Find a quiet moment to talk with David about the past 8 weeks. What did he find most difficult? What surprised him? What is he most proud of? Listen more than you talk.
This reflection helps David build self-awareness and ownership over the journey. Kids who can articulate their own experience are better equipped to maintain the changes.
Together with David, create a recurring weekly schedule that locks in his favorite activities — cooking days, basketball sessions, friend hangouts — so screen time doesn't fill the gaps by default.
A structured but flexible routine removes the daily decision fatigue of "what should I do?" and makes healthy habits the path of least resistance.
Create or print a simple certificate or badge that celebrates David's journey. Make it specific to his achievements — whether that's cooking, athletics, or simply showing up for the whole process.
Ritual celebrations mark moments that matter. David is more likely to value this period of his life if it's honored in a meaningful way.

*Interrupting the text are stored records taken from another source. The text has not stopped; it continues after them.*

/-- An item of the first request ended: with an outcome other than OK its status and FSTAT say so (R237, R244). -/
def Hearth.itemEnd (h : Hearth) (st : Byte) : Hearth :=
  let h1 := h.modFront (fun q => { q with status := worse q.status st })
  if st = 4 then h1.fstatBit 12 else if st = 3 then h1.fstatBit 11 else h1

/-- A token in a list for barrier `bar` from a node: of the tag of a step's barrier, of the count of a barrier of SYNC
(R241, R243; log entry 13). -/
def tokIn (l : List StepTok) (bar : Nat) (tag : Nat × Nat) (n : BitVec 14) : Bool :=
  l.any (fun t => t.node == n && t.bar == bar && (bar == 0 || t.epoch == tag.1) && t.count == tag.2)

def State.hasTok (s : State) (bar : Nat) (tag : Nat × Nat) (n : BitVec 14) : Bool := tokIn s.felt.toks bar tag n

/-- The nodes listed in FRN0 to FRN3 of all hearths, in order (R243). -/
def State.frnList (s : State) : List (Hid × BitVec 14) :=
  allHearths.flatMap (fun h => (List.range 4).filterMap (fun i =>
    let w := (s.hearth h).rd (0x448 + 4 * i)
    if tb w 31 then some (h, BitVec.ofNat 14 (fld w 0 14)) else none))

/-- The neighbour set: at most 8 distinct nodes (R243). -/
def State.neighbours (s : State) : List (BitVec 14) :=
  (s.frnList.foldl (fun (l : List (BitVec 14)) p => if l.contains p.2 then l else l ++ [p.2]) []).take 8

/-- The point of a hearth's stack (PWOPS). -/
def State.opAt (s : State) (h : Hid) : Nat := fld (s.reg 0x40010008) (4 * (stackOf h).val) 3

/-- The cycle of the destination's bank in which the entry that a push issues in its cycle `i` is ready for it: 8 cycles of push
start, then 2 by the stack halo bus, Lx by the halo switch (R239, R245, Table FE-10). -/
def State.haloDue (s : State) (src dst : Hid) (i : Nat) : Nat :=
  let op := s.opAt dst
  s.now * (min op 5 + 1) / 10 + 8 + i
    + (if stackOf src = stackOf dst then 2 else [8, 10, 12, 15, 17, 19].getD op 19)

/-- Entry `e`, the `i`-th to be issued, leaves on its path: a local one for its bank, a remote one by the link with a tag (R238,
R239), but not to a neighbour whose token is missing (R243). `none` while a remote one finds no tag. -/
def State.pushOne (s : State) (h : Hid) (q : FulReq) (e i : Nat) : Option State :=
  let w0 := s.pushWord h e 0
  let w1 := s.pushWord h e 1
  if pushBad w0 w1 then some (s.pushSkip h e)
  else
    let n := BitVec.ofNat 14 (fld w1 8 14)
    let codes := s.cellT h (fld w0 0 12)
    let d : Hid := fin 64 (fld w1 0 6)
    if s.isLocal n then
      let x : HaloItem := { src := h, req := q.id, dst := d, hslot := fld w0 16 11, data := codes, due := s.haloDue h d i }
      some ({ s with felt := { s.felt with items := s.felt.items ++ [x] } }.modHearth h
        (fun x => x.modFront (fun q => { q with halo := q.halo + 1 })))
    else if q.scope = 2 && q.phase = 2 && s.neighbours.contains n && !s.hasTok 1 s.subTag n then some s
    else
      match s.takeTag (.halo h q.id) with
      | none => none
      | some (t, s1) =>
        match s1.sendRouted none (s1.haloFrame h w0 w1 t codes) with
        | some s2 => some (s2.modHearth h (fun x => x.modFront (fun q => { q with remote := q.remote + 1 })))
        | none => some ((s1.unrouted.dropTag t).modHearth h (fun x => x.itemEnd 4))

/-- Entries leave in list order until one must wait for a tag (R239), at most `n` of them, the first being the `i`-th. -/
def State.pushMany (s : State) (h : Hid) (i : Nat) : Nat → State
  | 0 => s
  | n + 1 =>
    match (s.hearth h).ful with
    | [] => s
    | q :: _ =>
      match s.pushOne h q (q.first + q.next) i with
      | some s1 => (s1.modHearth h (fun x => x.modFront (fun q => { q with next := q.next + 1 }))).pushMany h (i + 1) n
      | none => s.waitTag (.halo h q.id)

/-! ## The course of a request -/

/-- What a run of FK0 to FK2, FK5 or LRUN met. -/
def Hearth.ran (h : Hearth) (bad clamp band : Bool) : Hearth :=
  h.modFront (fun q => { q with bad := q.bad || bad, clamp := q.clamp || clamp, band := q.band || band })

def Hearth.frontDone (h : Hearth) : Hearth := h.modFront (fun q => { q with done := true })

/-- Writes to FNSm made during a run take effect (R232). -/
def Hearth.fnsApply (h : Hearth) : Hearth :=
  { (h.fnsLate.foldl (fun (h : Hearth) w => h.wr w.1 w.2) h) with fnsLate := [] }

/-- The first request computes: it is a run of FK0, FK1, FK2, FK4 or FK5 or the first phase of a step, started and not over. -/
def Hearth.computing (h : Hearth) : Bool :=
  match h.ful with
  | [] => false
  | q :: _ => q.started && !q.done && q.phase == 0 && q.kind != .run 3 && q.kind != .red

/-- The first `cyc` cycles of the compute of the first request (R228; 09 R253, R264 to R266). -/
def State.computeFor (s : State) (h : Hid) (cyc : Nat) : State :=
  match (s.hearth h).ful with
  | [] => s
  | q :: _ =>
    let ends (r : Run) : State := r.s.modHearth h (fun x => x.ran r.bad r.clamp r.band)
    match q.kind with
    | .run 4 =>
      let r := s.runStat h q cyc
      r.s.modHearth h (fun x => (x.ran r.bad false false).modFront (fun q => { q with lanes := r.l }))
    | .run 5 => ends (s.runUpd h q cyc)
    | .lrun => ends (s.runList h q cyc)
    | .run k => ends (s.runFk h q.mat k q.first q.count cyc)
    | .step k => ends (s.runFk h q.mat k q.first q.count cyc)
    | .red => s

/-- The barrier channel 1 lets this hearth pass without waiting: FPART.STP = 0 (R242). -/
def Hearth.passes (h : Hearth) : Bool := !tb (h.rd 0x460) 8

/-- A step ends: FSUB.SUBK counts it (R240). -/
def Hearth.stepEnd (h : Hearth) : Hearth :=
  ({ h with frinGot := 0 } : Hearth).wr 0x41C (putF (h.rd 0x41C) 0 16 (fld (h.rd 0x41C) 0 16 + 1)) |>.frontDone

/-- A push is over when every entry has left and has landed, been answered or failed (R238): a run of FK3 is done, a
step goes to barrier B. -/
def Hearth.pushOver (h : Hearth) : Hearth :=
  match h.ful with
  | [] => h
  | q :: _ =>
    let all := decide (q.count ≤ q.next)
    if q.kind = .run 3 then (if q.started && all && q.halo = 0 && q.remote = 0 then h.frontDone else h)
    else if q.phase = 2 && all && q.halo = 0 && (q.remote = 0 || q.scope = 2) then
      (let h1 := h.fnsApply.modFront (fun q => { q with phase := 3 })
       if h.passes then h1.stepEnd else h1)
    else h

/-- Entries that can leave leave, and the push ends if it is over. -/
def State.pump (s : State) (h : Hid) : State :=
  match (s.hearth h).ful with
  | [] => s
  | q :: _ =>
    if q.started && !q.done && (q.kind == .run 3 || q.phase == 2) then
      (s.pushMany h 0 (q.count - q.next)).modHearth h (fun x => x.pushOver)
    else s

/-- A step goes on to its push: entries 0 to FPL.COUNT - 1 (R240). -/
def State.stepPush (s : State) (h : Hid) : State :=
  (s.modHearth h (fun x => x.modFront (fun q => { q with phase := 2, first := 0, next := 0, count := fld (x.rd 0x404) 0 11 }))).pump h

/-- The compute of the first request is over: a run is done, a step goes to barrier A (R240). -/
def State.compute (s : State) (h : Hid) : State :=
  match (s.hearth h).ful with
  | [] => s
  | q :: _ =>
    if !(s.hearth h).computing then s
    else
      let s1 := (s.computeFor h (q.count + 64)).modHearth h Hearth.fnsApply
      match q.kind with
      | .step _ =>
        let s2 := s1.modHearth h (fun x => x.modFront (fun q => { q with phase := 1 }))
        if (s.hearth h).passes then s2.stepPush h else s2
      | _ => s1.modHearth h Hearth.frontDone

/-- The first request starts if it has not (R236): a run of FK0 to FK2 or a step latches the material records (R228), a step its
range and scope, FK4 its lanes and map range (09 R253, R255), a reduction reads its lanes (09 R261), and FK5 checks the age of its
observation (09 R264). -/
def State.startFront (s : State) (h : Hid) : State :=
  match (s.hearth h).ful with
  | [] => s
  | q :: _ =>
    if q.started then s
    else
      let s1 := s.modHearth h (fun x => x.modFront (fun q => { q with started := true }))
      let upd5 (s1 : State) : State :=
        if q.count = 0 then s1.modHearth h Hearth.frontDone
        else if (s.hearth h).tooOld q (s.epochOf h) then s1.modHearth h (fun x => (x.fastatBit 2).frontDone)
        else s1
      if (s.hearth h).badReq q then s1.modHearth h (fun x => x.modFront (fun q => { q with status := 6, done := true }))
      else
        match q.kind with
        | .step _ => s1.modHearth h (fun x => x.modFront (fun q =>
            { q with mat := s.matLatch h, first := fld (x.rd 0x400) 0 12, count := fld (x.rd 0x400) 16 13, scope := fld (x.rd 0x408) 0 2 }))
        | .red =>
          if q.num = 0 then s1.modHearth h Hearth.frontDone
          else s1.modHearth h (fun x => x.modFront (fun q =>
            { q with lanes := (List.range q.count).map (fun l => s.laneAt h (q.first + l)) }))
        | .run k =>
          if q.count = 0 then s1.modHearth h Hearth.frontDone
          else if k = 3 then s1.pump h
          else if k = 4 then
            let r := s1.statStart h
            r.1.modHearth h (fun x => x.modFront (fun q => { q with lanes := r.2.1, map := r.2.2 }))
          else if k = 5 then upd5 s1
          else s1.modHearth h (fun x => x.modFront (fun q => { q with mat := s.matLatch h }))
        | .lrun => upd5 s1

Help David put together a short journal entry or phone video documenting what he learned, what he accomplished, and what he wants to keep doing. This can be just for the two of you, or shared with family.
Documenting the journey creates a lasting artifact of growth. It also gives David something to look back on if he ever needs a reminder of what he's capable of.
Complete the final 5-minute check-in and work with your advisor to define a maintenance plan — how will you sustain progress, handle setbacks, and keep David engaged beyond the 8 weeks? Includes KIDSCREEN measures.
The plan doesn't end at Week 8. This final session sets up a long-term strategy that keeps the gains in place.